In order for a settlement agreement to be legally binding in law and to prevent an employee from pursuing their employment rights against their employer, the following conditions must be present:

  • It must be in writing.
  • The settlement agreement must confirm the specific legal complaints that are in the employee’s contemplation – for example and typically unfair dismissal.
  • The employee must receive independent legal advice from a qualified lawyer or legal advisor who needs to advise on the terms and effect of signing the agreement, and whose firm has a relevant policy of indemnity insurance and whose details are also set out in the agreement. Usually there is an advisor’s certificate for the qualified lawyer to sign confirming that they have provided the requisite independent legal advice to the employee.

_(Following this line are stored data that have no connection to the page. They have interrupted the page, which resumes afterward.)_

/-! ### modPort -/

@[simp] theorem State.modPort_issuer (s : State) (k : Nat) (f : Port → Port) : (s.modPort k f).issuer = s.issuer := rfl
@[simp] theorem State.modPort_cur (s : State) (k : Nat) (f : Port → Port) : (s.modPort k f).cur = s.cur := rfl
@[simp] theorem State.modPort_bundle (s : State) (k : Nat) (f : Port → Port) : (s.modPort k f).bundle = s.bundle := rfl
@[simp] theorem State.modPort_hints (s : State) (k : Nat) (f : Port → Port) : (s.modPort k f).hints = s.hints := rfl
@[simp] theorem State.modPort_inPacket (s : State) (k : Nat) (f : Port → Port) : (s.modPort k f).inPacket = s.inPacket := rfl
@[simp] theorem State.modPort_taken (s : State) (k : Nat) (f : Port → Port) : (s.modPort k f).taken = s.taken := rfl
@[simp] theorem State.modPort_acted (s : State) (k : Nat) (f : Port → Port) : (s.modPort k f).acted = s.acted := rfl
@[simp] theorem State.modPort_renamed (s : State) (k : Nat) (f : Port → Port) : (s.modPort k f).renamed = s.renamed := rfl
@[simp] theorem State.modPort_reads (s : State) (k : Nat) (f : Port → Port) : (s.modPort k f).reads = s.reads := rfl
@[simp] theorem State.modPort_stalled (s : State) (k : Nat) (f : Port → Port) : (s.modPort k f).stalled = s.stalled := rfl
@[simp] theorem State.modPort_start (s : State) (k : Nat) (f : Port → Port) : (s.modPort k f).start = s.start := rfl
@[simp] theorem State.modPort_startHints (s : State) (k : Nat) (f : Port → Port) : (s.modPort k f).startHints = s.startHints := rfl
@[simp] theorem State.modPort_startIssued (s : State) (k : Nat) (f : Port → Port) : (s.modPort k f).startIssued = s.startIssued := rfl
@[simp] theorem State.modPort_undone (s : State) (k : Nat) (f : Port → Port) : (s.modPort k f).undone = s.undone := rfl
@[simp] theorem State.modPort_counted (s : State) (k : Nat) (f : Port → Port) : (s.modPort k f).counted = s.counted := rfl
@[simp] theorem State.modPort_base (s : State) (k : Nat) (f : Port → Port) : (s.modPort k f).base = s.base := rfl
@[simp] theorem State.modPort_rivals (s : State) (k : Nat) (f : Port → Port) : (s.modPort k f).rivals = s.rivals := rfl
@[simp] theorem State.modPort_warps (s : State) (k : Nat) (f : Port → Port) : (s.modPort k f).warps = s.warps := rfl
@[simp] theorem State.modPort_groups (s : State) (k : Nat) (f : Port → Port) : (s.modPort k f).groups = s.groups := rfl
@[simp] theorem State.modPort_grids (s : State) (k : Nat) (f : Port → Port) : (s.modPort k f).grids = s.grids := rfl
@[simp] theorem State.modPort_cores (s : State) (k : Nat) (f : Port → Port) : (s.modPort k f).cores = s.cores := rfl
@[simp] theorem State.modPort_dies (s : State) (k : Nat) (f : Port → Port) : (s.modPort k f).dies = s.dies := rfl
@[simp] theorem State.modPort_frames (s : State) (k : Nat) (f : Port → Port) : (s.modPort k f).frames = s.frames := rfl
@[simp] theorem State.modPort_clusters (s : State) (k : Nat) (f : Port → Port) : (s.modPort k f).clusters = s.clusters := rfl
@[simp] theorem State.modPort_rings (s : State) (k : Nat) (f : Port → Port) : (s.modPort k f).rings = s.rings := rfl
@[simp] theorem State.modPort_links (s : State) (k : Nat) (f : Port → Port) : (s.modPort k f).links = s.links := rfl
@[simp] theorem State.modPort_routes (s : State) (k : Nat) (f : Port → Port) : (s.modPort k f).routes = s.routes := rfl
@[simp] theorem State.modPort_faults (s : State) (k : Nat) (f : Port → Port) : (s.modPort k f).faults = s.faults := rfl
@[simp] theorem State.modPort_worlds (s : State) (k : Nat) (f : Port → Port) : (s.modPort k f).worlds = s.worlds := rfl
@[simp] theorem State.modPort_versions (s : State) (k : Nat) (f : Port → Port) : (s.modPort k f).versions = s.versions := rfl
@[simp] theorem State.modPort_ranges (s : State) (k : Nat) (f : Port → Port) : (s.modPort k f).ranges = s.ranges := rfl
@[simp] theorem State.modPort_front (s : State) (k : Nat) (f : Port → Port) : (s.modPort k f).front = s.front := rfl
@[simp] theorem State.modPort_firm (s : State) (k : Nat) (f : Port → Port) : (s.modPort k f).firm = s.firm := rfl
@[simp] theorem State.modPort_mem (s : State) (k : Nat) (f : Port → Port) : (s.modPort k f).mem = s.mem := rfl
@[simp] theorem State.modPort_races (s : State) (k : Nat) (f : Port → Port) : (s.modPort k f).races = s.races := rfl
@[simp] theorem State.modPort_full (s : State) (k : Nat) (f : Port → Port) : (s.modPort k f).full = s.full := rfl
@[simp] theorem State.modPort_rels (s : State) (k : Nat) (f : Port → Port) : (s.modPort k f).rels = s.rels := rfl
@[simp] theorem State.modPort_agents (s : State) (k : Nat) (f : Port → Port) : (s.modPort k f).agents = s.agents := rfl
@[simp] theorem State.modPort_returning (s : State) (k : Nat) (f : Port → Port) : (s.modPort k f).returning = s.returning := rfl
@[simp] theorem State.modPort_cc (s : State) (k : Nat) (f : Port → Port) : (s.modPort k f).cc = s.cc := rfl
@[simp] theorem State.modPort_clock (s : State) (k : Nat) (f : Port → Port) : (s.modPort k f).clock = s.clock := rfl
@[simp] theorem State.modPort_part (s : State) (k : Nat) (f : Port → Port) : (s.modPort k f).part = s.part := rfl
@[simp] theorem State.modPort_unit (s : State) (k : Nat) (f : Port → Port) : (s.modPort k f).unit = s.unit := rfl
@[simp] theorem State.modPort_fresh (s : State) (k : Nat) (f : Port → Port) : (s.modPort k f).fresh = s.fresh := rfl
@[simp] theorem State.modPort_agenda (s : State) (k : Nat) (f : Port → Port) : (s.modPort k f).agenda = s.agenda := rfl
@[simp] theorem State.modPort_warp (s : State) (k : Nat) (f : Port → Port) (j : Nat) : (s.modPort k f).warp j = s.warp j := rfl
@[simp] theorem State.modPort_group (s : State) (k : Nat) (f : Port → Port) (j : Nat) : (s.modPort k f).group j = s.group j := rfl
@[simp] theorem State.modPort_grid (s : State) (k : Nat) (f : Port → Port) (j : Nat) : (s.modPort k f).grid j = s.grid j := rfl
@[simp] theorem State.modPort_core (s : State) (k : Nat) (f : Port → Port) (j : Nat) : (s.modPort k f).core j = s.core j := rfl
@[simp] theorem State.modPort_die (s : State) (k : Nat) (f : Port → Port) (j : Nat) : (s.modPort k f).die j = s.die j := rfl
@[simp] theorem State.modPort_cluster (s : State) (k : Nat) (f : Port → Port) (j : Nat) : (s.modPort k f).cluster j = s.cluster j := rfl
@[simp] theorem State.modPort_ring (s : State) (k : Nat) (f : Port → Port) (j : Nat) : (s.modPort k f).ring j = s.ring j := rfl
@[simp] theorem State.modPort_link (s : State) (k : Nat) (f : Port → Port) (j : Nat) : (s.modPort k f).link j = s.link j := rfl
@[simp] theorem State.modPort_frame (s : State) (k : Nat) (f : Port → Port) (j : Nat) : (s.modPort k f).frame j = s.frame j := rfl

  • The agreement must also set out what statutory legislative provisions are covered.
  • The statement must state that the applicable statutory conditions regulating settlement agreements have been satisfied.

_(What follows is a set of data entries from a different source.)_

theorem srcAt_eq {w : Word} {lo : Nat} {a : Src} (h : bits w lo 8 = srcCode a) : srcAt w lo = a := by
  obtain ⟨p, r⟩ := a
  have hr := r.isLt
  have key : ∀ n, n % 256 = permCode p * 32 + r.toNat → n / 32 % 8 = permCode p ∧ n % 32 = r.toNat := by
    intro n hn
    cases p <;> simp only [permCode] at hn ⊢ <;> omega
  have k := key _ (show w.toNat / 2 ^ lo % 256 = _ from h)
  have e : bits w (lo + 5) 3 = w.toNat / 2 ^ lo / 32 % 8 := by
    simp [bits, Nat.pow_add, Nat.div_div_eq_div_mul]
  have h1 : permOf (bits w (lo + 5) 3) = p := by
    rw [e, k.1]
    cases p <;> rfl
  have h2 : fld w lo 5 = r := fld_eq (show w.toNat / 2 ^ lo % 32 = _ from k.2)
  simp [srcAt, h1, h2]

/-- The major of a word. -/
theorem major {w : Word} {m : Nat} (h : bits w 26 6 = m) : w.toNat / 2 ^ 26 = m := by
  have k := w.isLt
  unfold bits at h
  omega

theorem of_row {w : Word} {i : Instr} (h : w = encode i) (r : decodeRow w = some i) : Statement i := by
  intro hwf _
  subst h
  simp [decode, r, hwf]

theorem event {i : Instr} (h : encodeNat i = 0) : Statement i := by
  intro _ hw
  simp [Instr.isWord, h] at hw


theorem row01 {w : Word} (h : bits w 26 6 = 1) : decodeRow w = decode01 w := by
  rw [decodeRow, major h]; rfl
theorem row02 {w : Word} (h : bits w 26 6 = 2) : decodeRow w = decode02 w := by
  rw [decodeRow, major h]; rfl
theorem row03 {w : Word} (h : bits w 26 6 = 3) : decodeRow w = decode03 w := by
  rw [decodeRow, major h]; rfl
theorem row04 {w : Word} (h : bits w 26 6 = 4) : decodeRow w = decode04 w := by
  rw [decodeRow, major h]; rfl
theorem row05 {w : Word} (h : bits w 26 6 = 5) : decodeRow w = decode05 w := by
  rw [decodeRow, major h]; rfl
theorem row08 {w : Word} (h : bits w 26 6 = 8) : decodeRow w = decode08 w := by
  rw [decodeRow, major h]; rfl
theorem row09 {w : Word} (h : bits w 26 6 = 9) : decodeRow w = decode09 w := by
  rw [decodeRow, major h]; rfl
theorem row0A {w : Word} (h : bits w 26 6 = 10) : decodeRow w = decode0A w := by
  rw [decodeRow, major h]; rfl
theorem row10 {w : Word} (h : bits w 26 6 = 16) : decodeRow w = decode10 w := by
  rw [decodeRow, major h]; rfl
theorem row11 {w : Word} (h : bits w 26 6 = 17) : decodeRow w = decode11 w := by
  rw [decodeRow, major h]; rfl
theorem row12 {w : Word} (h : bits w 26 6 = 18) : decodeRow w = decode12 w := by
  rw [decodeRow, major h]; rfl
theorem row13 {w : Word} (h : bits w 26 6 = 19) : decodeRow w = decode13 w := by
  rw [decodeRow, major h]; rfl
theorem row14 {w : Word} (h : bits w 26 6 = 20) : decodeRow w = decode14 w := by
  rw [decodeRow, major h]; rfl
theorem row15 {w : Word} (h : bits w 26 6 = 21) : decodeRow w = decode15 w := by
  rw [decodeRow, major h]; rfl
theorem row16 {w : Word} (h : bits w 26 6 = 22) : decodeRow w = decode16 w := by
  rw [decodeRow, major h]; rfl
theorem row17 {w : Word} (h : bits w 26 6 = 23) : decodeRow w = decode17 w := by
  rw [decodeRow, major h]; rfl
theorem row18 {w : Word} (h : bits w 26 6 = 24) : decodeRow w = decode18 w := by
  rw [decodeRow, major h]; rfl
theorem row19 {w : Word} (h : bits w 26 6 = 25) : decodeRow w = decode19 w := by
  rw [decodeRow, major h]; rfl
theorem row1A {w : Word} (h : bits w 26 6 = 26) : decodeRow w = decode1A w := by
  rw [decodeRow, major h]; rfl
theorem row1B {w : Word} (h : bits w 26 6 = 27) : decodeRow w = decode1B w := by
  rw [decodeRow, major h]; rfl
theorem row1C {w : Word} (h : bits w 26 6 = 28) : decodeRow w = decode1C w := by
  rw [decodeRow, major h]; rfl
theorem row1D {w : Word} (h : bits w 26 6 = 29) : decodeRow w = decode1D w := by
  rw [decodeRow, major h]; rfl
theorem row20 {w : Word} (h : bits w 26 6 = 32) : decodeRow w = decode20 w := by
  rw [decodeRow, major h]; rfl
theorem row21 {w : Word} (h : bits w 26 6 = 33) : decodeRow w = decode21 w := by
  rw [decodeRow, major h]; rfl
theorem row22 {w : Word} (h : bits w 26 6 = 34) : decodeRow w = decode22 w := by
  rw [decodeRow, major h]; rfl
theorem row23 {w : Word} (h : bits w 26 6 = 35) : decodeRow w = decode23 w := by
  rw [decodeRow, major h]; rfl
theorem row24 {w : Word} (h : bits w 26 6 = 36) : decodeRow w = decode24 w := by
  rw [decodeRow, major h]; rfl
theorem row25 {w : Word} (h : bits w 26 6 = 37) : decodeRow w = decode25 w := by
  rw [decodeRow, major h]; rfl
theorem row26 {w : Word} (h : bits w 26 6 = 38) : decodeRow w = decode26 w := by
  rw [decodeRow, major h]; rfl
theorem row27 {w : Word} (h : bits w 26 6 = 39) : decodeRow w = decode27 w := by
  rw [decodeRow, major h]; rfl
theorem row28 {w : Word} (h : bits w 26 6 = 40) : decodeRow w = decode28 w := by
  rw [decodeRow, major h]; rfl
theorem row29 {w : Word} (h : bits w 26 6 = 41) : decodeRow w = decode29 w := by
  rw [decodeRow, major h]; rfl
theorem row2A {w : Word} (h : bits w 26 6 = 42) : decodeRow w = decode2A w := by
  rw [decodeRow, major h]; rfl
theorem row2B {w : Word} (h : bits w 26 6 = 43) : decodeRow w = decode2B w := by
  rw [decodeRow, major h]; rfl
theorem row2C {w : Word} (h : bits w 26 6 = 44) : decodeRow w = decode2C w := by
  rw [decodeRow, major h]; rfl
theorem row2D {w : Word} (h : bits w 26 6 = 45) : decodeRow w = decode2D w := by
  rw [decodeRow, major h]; rfl
theorem row2E {w : Word} (h : bits w 26 6 = 46) : decodeRow w = decode2E w := by
  rw [decodeRow, major h]; rfl
theorem row30 {w : Word} (h : bits w 26 6 = 48) : decodeRow w = decode30 w := by
  rw [decodeRow, major h]; rfl
theorem row31 {w : Word} (h : bits w 26 6 = 49) : decodeRow w = decode31 w := by
  rw [decodeRow, major h]; rfl
theorem row32 {w : Word} (h : bits w 26 6 = 50) : decodeRow w = decode32 w := by
  rw [decodeRow, major h]; rfl
theorem row33 {w : Word} (h : bits w 26 6 = 51) : decodeRow w = decode33 w := by
  rw [decodeRow, major h]; rfl
theorem row34 {w : Word} (h : bits w 26 6 = 52) : decodeRow w = decode34 w := by
  rw [decodeRow, major h]; rfl
theorem row35 {w : Word} (h : bits w 26 6 = 53) : decodeRow w = decode35 w := by
  rw [decodeRow, major h]; rfl
theorem row36 {w : Word} (h : bits w 26 6 = 54) : decodeRow w = decode36 w := by
  rw [decodeRow, major h]; rfl
theorem row37 {w : Word} (h : bits w 26 6 = 55) : decodeRow w = decode37 w := by
  rw [decodeRow, major h]; rfl
theorem row38 {w : Word} (h : bits w 26 6 = 56) : decodeRow w = decode38 w := by
  rw [decodeRow, major h]; rfl
theorem row39 {w : Word} (h : bits w 26 6 = 57) : decodeRow w = decode39 w := by
  rw [decodeRow, major h]; rfl
theorem row3A {w : Word} (h : bits w 26 6 = 58) : decodeRow w = decode3A w := by
  rw [decodeRow, major h]; rfl
theorem row3B {w : Word} (h : bits w 26 6 = 59) : decodeRow w = decode3B w := by
  rw [decodeRow, major h]; rfl
theorem row3C {w : Word} (h : bits w 26 6 = 60) : decodeRow w = decode3C w := by
  rw [decodeRow, major h]; rfl
theorem row3D {w : Word} (h : bits w 26 6 = 61) : decodeRow w = decode3D w := by
  rw [decodeRow, major h]; rfl
theorem row3E {w : Word} (h : bits w 26 6 = 62) : decodeRow w = decode3E w := by
  rw [decodeRow, major h]; rfl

  • The parties must also sign the agreement in order for it to become legally binding.

As well as dealing with waiving various employment rights it is also usual for settlement agreements to include other obligations for example:

  • Terms of payment including the payment of the termination payment, any payment in lieu of notice, final salary, accrued pay in lieu of holidays and contractual benefits and a time-frame for the employer making such payments.
  • A confidentiality agreement preventing the disclosure of the settlement agreement to third parties, and to protect the employer’s trade secrets.

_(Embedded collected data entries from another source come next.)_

/-! ### Witnesses: integer instructions -/

/-- Hypotheses of SourceLanes. -/
theorem witness_SourceLanes : A.perm ≠ .scalar ∧ B.perm ≠ .scalar ∧ S9.perm = .scalar := by decide
/-- Hypotheses of LaneArithmetic. -/
theorem witness_LaneArithmetic : (∀ e ∈ twoSource, tState.runs (e.1 31#5 A B 0#2)) ∧ (∀ e ∈ oneSource, tState.runs (e.1 31#5 A 0#2)) ∧
    (∀ e ∈ threeSource, tState.runs (e.1 31#5 A B 0#2)) ∧ tState.runs (.vmov 31#5 A 0#2) ∧ tState.runs (.vsel 31#5 A B 0#2) :=
  ⟨runs_all twoSource (fun e => e.1 31#5 A B 0#2) rfl, runs_all oneSource (fun e => e.1 31#5 A 0#2) rfl,
    runs_all threeSource (fun e => e.1 31#5 A B 0#2) rfl, runs_of rfl, runs_of rfl⟩
/-- Hypotheses of WideResults. -/
theorem witness_WideResults : (∀ e ∈ wideSource, tState.runs (e.1 15#4 A B 0#2)) ∧ (∀ e ∈ wideNarrow, tState.runs (e.1 15#4 A B 0#2)) ∧
    tState.runs (.vaddc 15#4 A B 0#2) :=
  ⟨runs_all wideSource (fun e => e.1 15#4 A B 0#2) rfl, runs_all wideNarrow (fun e => e.1 15#4 A B 0#2) rfl, runs_of rfl⟩
/-- Hypotheses of Divisions: no divisor 0, and one in lane 0. -/
theorem witness_Divisions : ∀ e ∈ divisions,
    (tState.runs (e.1 31#5 A B 0#2) ∧ tState.schedLa = 0 ∧
      maskOf (fun i => Mask.has (tState.real (tState.on (e.1 31#5 A B 0#2))) i && (tState.srcB B).at i == 0#32) = 0#32) ∧
    ((ahead 15#4).runs (e.1 31#5 A B 0#2) ∧ (ahead 15#4).schedLa ≠ 0 ∧ (ahead 15#4).on (e.1 31#5 A B 0#2) ≠ 0#32 ∧
      maskOf (fun i => Mask.has ((ahead 15#4).real ((ahead 15#4).on (e.1 31#5 A B 0#2))) i && ((ahead 15#4).srcB B).at i == 0#32) = 0#32) ∧
    (let b : Src := ⟨.direct, 0#5⟩; tState.runs (e.1 31#5 A b 0#2) ∧
      maskOf (fun i => Mask.has (tState.real (tState.on (e.1 31#5 A b 0#2))) i && (tState.srcB b).at i == 0#32) ≠ 0#32) := by
  intro e m
  simp only [divisions, List.mem_cons, List.not_mem_nil, or_false] at m
  rcases m with rfl | rfl | rfl | rfl
  all_goals exact ⟨⟨runs_of rfl, rfl, by decide⟩, ⟨runs_of rfl, by decide, by decide, by decide⟩, runs_of rfl, by decide⟩
/-- Hypotheses of ScalarResults: with a lane active and with none. -/
theorem witness_ScalarResults : (∀ e ∈ scalars, tState.runs (e.1 127#7 9#7 10#7)) ∧ tState.runs (.smov 127#7 9#7) ∧
    tState.runs (.saddImm 127#7 9#7 (-1)) ∧ tState.runs (.smovi 127#7 (-1)) ∧
    (tState.runs (.vreadl 31#5 A B 0#2) ∧ tState.first (tState.on (.vreadl 31#5 A B 0#2)) = some 0) ∧
    (let s := withWarp (fun w => { w with real := 0#32 });
      s.runs (.vreadl 31#5 A B 0#2) ∧ s.first (s.on (.vreadl 31#5 A B 0#2)) = none) :=
  ⟨runs_all scalars (fun e => e.1 127#7 9#7 10#7) rfl, runs_of rfl, runs_of rfl, runs_of rfl, ⟨runs_of rfl, by decide⟩, runs_of rfl, by decide⟩
/-- Hypotheses of BuiltAndMovedValues: the highest register number of vmovrel, the highest format of vfmt. -/
theorem witness_BuiltAndMovedValues :
    (tState.runs (.vaddImm 31#5 A (-1)) ∧ tState.runs (.vmovi 31#5 (-1)) ∧ tState.runs (.vshape 31#5 3#5 0#2) ∧
      tState.runs (.vaffine 31#5 A B 0#2) ∧ tState.runs (.vidx 31#5 0#2)) ∧
    (let s := withWarp (fun w => { w with v := Vector.replicate 32 ⟨.uniform 12#32, 0#4, false⟩ });
      (s.runs (.vmovrel 31#5 19#5 A 0#2) ∧ ∀ i, Mask.has (s.on (.vmovrel 31#5 19#5 A 0#2)) i = true →
        (19#5 : BitVec 5).toNat + ((s.srcB A).at i).toNat < 32 ∧ s.vBeyond ((19#5 : BitVec 5).toNat + ((s.srcB A).at i).toNat) = false) ∧
      s.runs (.vbcs 31#5 A 0#2) ∧ s.first (s.on (.vbcs 31#5 A 0#2)) = some 0 ∧
      s.runs (.vfmt 31#5 A B 0#2) ∧ s.first (s.on (.vfmt 31#5 A B 0#2)) = some 0 ∧
        ∀ i0, s.first (s.on (.vfmt 31#5 A B 0#2)) = some i0 → ((s.srcB B).at i0).toNat % 16 < 13) ∧
    (let s := withWarp (fun w => { w with real := 0#32 });
      s.runs (.vbcs 31#5 A 0#2) ∧ s.first (s.on (.vbcs 31#5 A 0#2)) = none ∧ s.runs (.vfmt 31#5 A B 0#2) ∧
        s.first (s.on (.vfmt 31#5 A B 0#2)) = none) ∧
    tState.runs (.vfree 31#5) :=
  ⟨⟨runs_of rfl, runs_of rfl, runs_of rfl, runs_of rfl, runs_of rfl⟩,
    ⟨⟨runs_of rfl, by decide⟩, runs_of rfl, by decide, runs_of rfl, by decide, by decide⟩,
    ⟨runs_of rfl, by decide, runs_of rfl, by decide⟩, runs_of rfl⟩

  • A clause dealing with the employer’s contribution to the employee’s legal fees that are associated with the independent legal advice and upon production of an invoice.
  • A non-bad mouthing clause preventing the employer and employee from making disparaging comments about each other especially on social media.
  • An agreed form of reference, although many employers will only provide a basic factual reference.
  • Adherance to any post termination restrictive covenants contained in an earlier contract of employment preventing the employee from poaching clients and staff and from working for competitor employers. These should only be as reasonable as is necessary to protect the employer’s legitimate business interests.
  • Clawback provisions in the event the employee breaches the terms of the agreement.
  • A tax indemnity to the benefit of the employer in the event that HMRC determines that any termination payment must be taxed (which is not very common)
  • The return of any company property by the employee to the employer usually before the agreed termination date.

It is also important to mention that future personal injury claims and pension disputes are excluded from settlement agreements and can still be pursued at a later date assuming that such claims fall within the statutory limitation period.